WORK REQUIRED » Whenever a line contains the string "magnitude", copy it out of the entries.

+++ DATA UNDER STUDY

-- ==== Sys2Proof/Machine/Flags.lean ====
section
/-!
DEFINITION. Number formats and their arithmetic: FP32, BF16 and FP8 (R49, R102, R109, Table 0.6), saturating integers
(R48, R101, R157), and the exact roundings of R112. A float is computed as an exact dyadic number and rounded once,
to nearest, ties to even.
-/

namespace Sys2Proof.Machine

/-- A float as a number: ± m × 2^e. -/
inductive Fp where
  | nan
  | inf (neg : Bool)
  | fin (neg : Bool) (m : Nat) (e : Int)
deriving DecidableEq, Repr

/-- A NaN (R102, R109): its sign and payload are free. -/
def nan32 : Word := Config.nanBits ||| 0x7F800001

/-- m × 2^e rounded to a float of `p` fraction bits and 8 exponent bits, as the bits of its magnitude. -/
def roundMag (p m : Nat) (e : Int) : Nat :=
  if m = 0 then 0
  else
    let q : Int := max ((Nat.log2 m : Int) + e - p) (-126 - (p : Int))
    let mant :=
      if q ≤ e then m * 2 ^ (e - q).toNat
      else
        let k := (q - e).toNat
        let lo := m % 2 ^ k
        let hi := m / 2 ^ k
        if 2 * lo > 2 ^ k then hi + 1
        else if 2 * lo = 2 ^ k then hi + hi % 2
        else hi
    min (mant + (q + 126 + p).toNat * 2 ^ p) (255 * 2 ^ p)

/-- The number that an FP32 word encodes. -/
def fpOf (w : Word) : Fp :=
  let v := w.toNat
  let f := v % 8388608
  let x := bits v 30 23
  let s := bit v 31
  if x = 255 then (if f = 0 then .inf s else .nan)
  else if x = 0 then .fin s f (-149)
  else .fin s (8388608 + f) ((x : Int) - 150)

/-- FP32 of a number, rounded once. -/
def fp32 (x : Fp) : Word :=
  match x with
  | .nan => nan32
  | .inf s => BitVec.ofNat 32 (b2n s * 2147483648 + 0x7F800000)
  | .fin s m e => BitVec.ofNat 32 (b2n s * 2147483648 + roundMag 23 m e)

/-- BF16 of a number, rounded once, in the upper half of a word. -/
def bf16 (x : Fp) : Word :=
  match x with
  | .nan => nan32 &&& 0xFFFF0000 ||| 0x00010000
  | .inf s => BitVec.ofNat 32 (b2n s * 2147483648 + 0x7F800000)
  | .fin s m e => BitVec.ofNat 32 (b2n s * 2147483648 + roundMag 7 m e * 65536)

/-- The signed numerator of a finite float over 2^e. -/
def fpNum (s : Bool) (m : Nat) : Int := if s then -(m : Int) else (m : Int)

/-- Exact sum. -/
def fpAdd (a b : Fp) : Fp :=
  match a, b with
  | .nan, _ => .nan
  | _, .nan => .nan
  | .inf s, .inf t => if s = t then .inf s else .nan
  | .inf s, .fin _ _ _ => .inf s
  | .fin _ _ _, .inf t => .inf t
  | .fin s m e, .fin t n f =>
    let g := min e f
    let v := fpNum s (m * 2 ^ (e - g).toNat) + fpNum t (n * 2 ^ (f - g).toNat)
    if v = 0 then .fin (s && t) 0 0 else .fin (decide (v < 0)) v.natAbs g

/-- Exact product. -/
def fpMul (a b : Fp) : Fp :=
  match a, b with
  | .nan, _ => .nan
  | _, .nan => .nan
  | .inf s, .inf t => .inf (s != t)
  | .inf s, .fin t n _ => if n = 0 then .nan else .inf (s != t)
  | .fin s m _, .inf t => if m = 0 then .nan else .inf (s != t)
  | .fin s m e, .fin t n f => .fin (s != t) (m * n) (e + f)

/-- The negated number. -/
def fpNeg : Fp → Fp
  | .nan => .nan
  | .inf s => .inf (!s)
  | .fin s m e => .fin (!s) m e

/-- The number without its sign. -/
def fpAbs : Fp → Fp
  | .nan => .nan
  | .inf _ => .inf false
  | .fin _ m e => .fin false m e

/-- Quotient, exact or with a sticky bit far below any rounding position. -/
def fpDiv (a b : Fp) : Fp :=
  match a, b with
  | .nan, _ => .nan
  | _, .nan => .nan
  | .inf _, .inf _ => .nan
  | .inf s, .fin t _ _ => .inf (s != t)
  | .fin s _ _, .inf t => .fin (s != t) 0 0
  | .fin s m e, .fin t n f =>
    if n = 0 then (if m = 0 then .nan else .inf (s != t))
    else
      let k := 64 + Nat.log2 n
      let q := m * 2 ^ k / n
      .fin (s != t) (2 * q + (if m * 2 ^ k % n = 0 then 0 else 1)) (e - f - k - 1)

/-- An integer as a number. -/
def fpInt (v : Int) : Fp := .fin (decide (v < 0)) v.natAbs 0

/-- a < b; false where either is NaN. -/
def fpLt (a b : Fp) : Bool :=
  match a, b with
  | .nan, _ => false
  | _, .nan => false
  | .inf s, .inf t => s && !t
  | .inf s, .fin _ _ _ => s
  | .fin _ _ _, .inf t => !t
  | .fin s m e, .fin t n f =>
    let g := min e f
    decide (fpNum s (m * 2 ^ (e - g).toNat) < fpNum t (n * 2 ^ (f - g).toNat))

/-- a = b; false where either is NaN. -/
def fpEq (a b : Fp) : Bool := a != .nan && b != .nan && !fpLt a b && !fpLt b a

/-- The number is NaN. -/
def fpIsNan (a : Fp) : Bool := a == .nan

/-- The number is finite. -/
def fpFinite : Fp → Bool
  | .fin _ _ _ => true
  | _ => false

/-- Nearest integer, ties to even; none for NaN and infinities. -/
def fpToInt (a : Fp) : Option Int :=
  match a with
  | .fin s m e =>
    if 0 ≤ e then some (fpNum s (m * 2 ^ e.toNat))
    else
      let k := (-e).toNat
      let lo := m % 2 ^ k
      let hi := m / 2 ^ k
      let r := if 2 * lo > 2 ^ k then hi + 1 else if 2 * lo = 2 ^ k then hi + hi % 2 else hi
      some (fpNum s r)
  | _ => none

/-- fp32(a + b). -/
def addW (a b : Word) : Word := fp32 (fpAdd (fpOf a) (fpOf b))

/-- fp32(a × b). -/
def mulW (a b : Word) : Word := fp32 (fpMul (fpOf a) (fpOf b))

/-- fp32(a × b + c), one fused operation. -/
def fmaW (a b c : Word) : Word := fp32 (fpAdd (fpMul (fpOf a) (fpOf b)) (fpOf c))

/-- fp32(a − b). -/
def subW (a b : Word) : Word := fp32 (fpAdd (fpOf a) (fpNeg (fpOf b)))

/-- fp32(a / b), correctly rounded. -/
def divW (a b : Word) : Word := fp32 (fpDiv (fpOf a) (fpOf b))

/-- FP32 maximum of a reduction (R157): NaN if either is, +0 above −0. -/
def maxW (a b : Word) : Word :=
  if fpIsNan (fpOf a) || fpIsNan (fpOf b) then nan32
  else if fpLt (fpOf a) (fpOf b) then b
  else if fpLt (fpOf b) (fpOf a) then a
  else if bit a.toNat 31 then b else a

/-- FP32 minimum, as the maximum with signs turned. -/
def minW (a b : Word) : Word :=
  if fpIsNan (fpOf a) || fpIsNan (fpOf b) then nan32
  else if fpLt (fpOf a) (fpOf b) then a
  else if fpLt (fpOf b) (fpOf a) then b
  else if bit a.toNat 31 then a else b

/-- The signed integer of a word. -/
def sInt (w : Word) : Int := signed 32 w.toNat

/-- The word of an integer. -/
def wInt (v : Int) : Word := BitVec.ofNat 32 (unsign 32 v)

/-- A sum limited to ±(2^n − 1) (R48, R101, R157). -/
def satInt (n : Nat) (v : Int) : Int := clampI (-(2 ^ n - 1 : Int)) (2 ^ n - 1) v

/-- The sum leaves ±(2^n − 1). -/
def satHit (n : Nat) (v : Int) : Bool := satInt n v != v

/-- The number that an FP8 code encodes: E5M2 or E4M3 (Table 0.6). -/
def fp8Of (e5m2 : Bool) (c : Nat) : Fp :=
  let s := bit c 7
  if e5m2 then
    let x := bits c 6 2
    let f := c % 4
    if x = 31 then (if f = 0 then .inf s else .nan)
    else if x = 0 then .fin s f (-16)
    else .fin s (4 + f) ((x : Int) - 17)
  else
    let x := bits c 6 3
    let f := c % 8
    if x = 15 ∧ f = 7 then .nan
    else if x = 0 then .fin s f (-9)
    else .fin s (8 + f) ((x : Int) - 10)

/-- m × 2^e rounded to a small float of `p` fraction bits, lowest exponent `emin`, as magnitude bits, at most `top`. -/
def roundSmall (p : Nat) (emin : Int) (top m : Nat) (e : Int) : Nat :=
  if m = 0 then 0
  else
    let q : Int := max ((Nat.log2 m : Int) + e - p) (emin - (p : Int))
    let mant :=
      if q ≤ e then m * 2 ^ (e - q).toNat
      else
        let k := (q - e).toNat
        let lo := m % 2 ^ k
        let hi := m / 2 ^ k
        if 2 * lo > 2 ^ k then hi + 1 else if 2 * lo = 2 ^ k then hi + hi % 2 else hi
    min (mant + (q - emin + p).toNat * 2 ^ p) top

/-- FP8 of a number (R109): saturates at the largest finite value and keeps NaN, whose sign and code are free.
DESIGN CHOICE, log 23. -/
def fp8 (e5m2 : Bool) (x : Fp) : Nat :=
  match x with
  | .nan => b2n (bit Config.nanBits.toNat 31) * 128 + (if e5m2 then 0x7D + Config.nanBits.toNat % 3 else 0x7F)
  | .inf s => b2n s * 128 + (if e5m2 then 0x7B else 0x7E)
  | .fin s m e => b2n s * 128 + (if e5m2 then roundSmall 2 (-14) 0x7B m e else roundSmall 3 (-6) 0x7E m e)

/-- Quantisation (R49, R109): round half to even, add a zero point, clamp; a NaN gives the zero point. The flag says
that the value was clamped or came from a NaN. -/
def quantise (t : Word) (zp lo hi : Int) : Int × Bool :=
  match fpOf t with
  | .nan => (zp, true)
  | .inf s => (if s then lo else hi, true)
  | .fin s m e =>
    let v := (fpToInt (.fin s m e)).getD 0 + zp
    (clampI lo hi v, clampI lo hi v != v)

/-- A subnormal word flushed to a zero of its sign (R109). -/
def flush (w : Word) : Word := if bits w.toNat 30 23 = 0 then w &&& 0x80000000 else w

/-! ### Functions known within ulps (R109) -/

/-- Exponent of one ulp of a number in [2^k, 2^(k+1)). -/
def ulpExp (k : Int) : Int := max k (-126) - 23

/-- Two numbers differ by at most a bound. -/
def fpNear (a b bound : Fp) : Bool := fpFinite a && !fpLt bound (fpAbs (fpAdd a (fpNeg b)))

/-- m is a power of two. -/
def isPow2 (m : Nat) : Bool := m == 2 ^ Nat.log2 m

/-- y is within 1 ulp of 1 / x, for a finite x that is not zero: |y x − 1| against |x| ulp. -/
def recipOk (x y : Word) : Bool :=
  match fpOf x with
  | .fin _ m e =>
    let k := -(e + Nat.log2 m) - (if isPow2 m then 0 else 1)
    fpFinite (fpOf y) && fpNear (fpMul (fpOf y) (fpOf x)) (fpInt 1) (fpMul (fpAbs (fpOf x)) (.fin false 1 (ulpExp k)))
  | _ => false

/-- The integer square root below 2^bits, bit by bit. -/
def isqrt (n bits r : Nat) : Nat :=
  match bits with
  | 0 => r
  | b + 1 => isqrt n b (if (r + 2 ^ b) * (r + 2 ^ b) ≤ n then r + 2 ^ b else r)

/-- fp32(1 / sqrt(m × 2^e)) for m of at most 25 bits. -/
def rsqrtNear (m : Nat) (e : Int) : Word :=
  let m1 := if e % 2 = 0 then m else 2 * m
  let e1 := if e % 2 = 0 then e else e - 1
  fp32 (.fin false (2 * isqrt (2 ^ 160 / max m1 1) 81 0 + 1) (-81 - e1 / 2))

/-- y is within 1 ulp of 1 / sqrt(m × 2^e): (y − u)² x ≤ 1 ≤ (y + u)² x. -/
def rsqrtOk (m : Nat) (e : Int) (y : Word) : Bool :=
  let l := e + Nat.log2 m
  let k := if l % 2 = 0 then -(l / 2) - (if isPow2 m then 0 else 1) else -((l + 1) / 2)
  let u : Fp := .fin false 1 (ulpExp k)
  let lo := fpAdd (fpOf y) (fpNeg u)
  let hi := fpAdd (fpOf y) u
  let x : Fp := .fin false m e
  let one := fpInt 1
  fpFinite (fpOf y) && (!fpLt (fpInt 0) lo || !fpLt one (fpMul (fpMul lo lo) x)) && fpLt (fpInt 0) hi &&
    !fpLt (fpMul (fpMul hi hi) x) one

/-- ln 2 in units of 2^-80. -/
def ln2Fix : Nat := 837963523372001241319907

/-- Terms of the exponential series of r in units of 2^-80, from term `i` on. -/
def expTerms (r fuel i term acc : Nat) : Nat :=
  match fuel with
  | 0 => acc
  | fuel + 1 => expTerms r fuel (i + 1) (term * r / (2 ^ 80 * (i + 1))) (acc + term)

/-- 2^80 × exp(r / 2^80) for r below ln 2. -/
def expSeries (r : Nat) : Nat := expTerms r 30 0 (2 ^ 80) 0

/-- A number in units of 2^-80, rounded down. -/
def fix80 (x : Fp) : Int :=
  match x with
  | .fin s m e => if 0 ≤ e + 80 then fpNum s (m * 2 ^ (e + 80).toNat) else fpNum s m / 2 ^ (-(e + 80)).toNat
  | _ => 0

/-- exp(x) as m × 2^(k − 80) with m from 2^80 on, k first. -/
def expNear (x : Fp) : Int × Nat :=
  let v := fix80 x
  (v / ln2Fix, expSeries (v % ln2Fix).toNat)

/-- exp2(x) likewise. -/
def exp2Near (x : Fp) : Int × Nat :=
  let v := fix80 x
  (v / 2 ^ 80, expSeries ((v % 2 ^ 80).toNat * ln2Fix / 2 ^ 80))

/-- y is within 2 ulp of m × 2^(k − 80), the error of the approximation added to the bound. -/
def expOk (z : Int × Nat) (y : Word) : Bool :=
  fpNear (fpOf y) (.fin false z.2 (z.1 - 80)) (fpAdd (.fin false 2 (ulpExp z.1)) (.fin false 1 (z.1 - 60)))

/-- A free value where it lies within its bound, else the rounded one. -/
def inBound (ok : Bool) (free near : Word) : Word := if ok then free else near

/-- Rounds half to even a quotient of integers (R80). -/
def roundHalfEven (n : Int) (d : Nat) : Int :=
  let q := n / d
  let r := n - q * d
  if 2 * r > d then q + 1 else if 2 * r = d then q + q % 2 else q

end Sys2Proof.Machine
end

++++++

ANSWER FOR THIS EXERCISE »
/-- m × 2^e rounded to a float of `p` fraction bits and 8 exponent bits, as the bits of its magnitude. -/
/-- m × 2^e rounded to a small float of `p` fraction bits, lowest exponent `emin`, as magnitude bits, at most `top`. -/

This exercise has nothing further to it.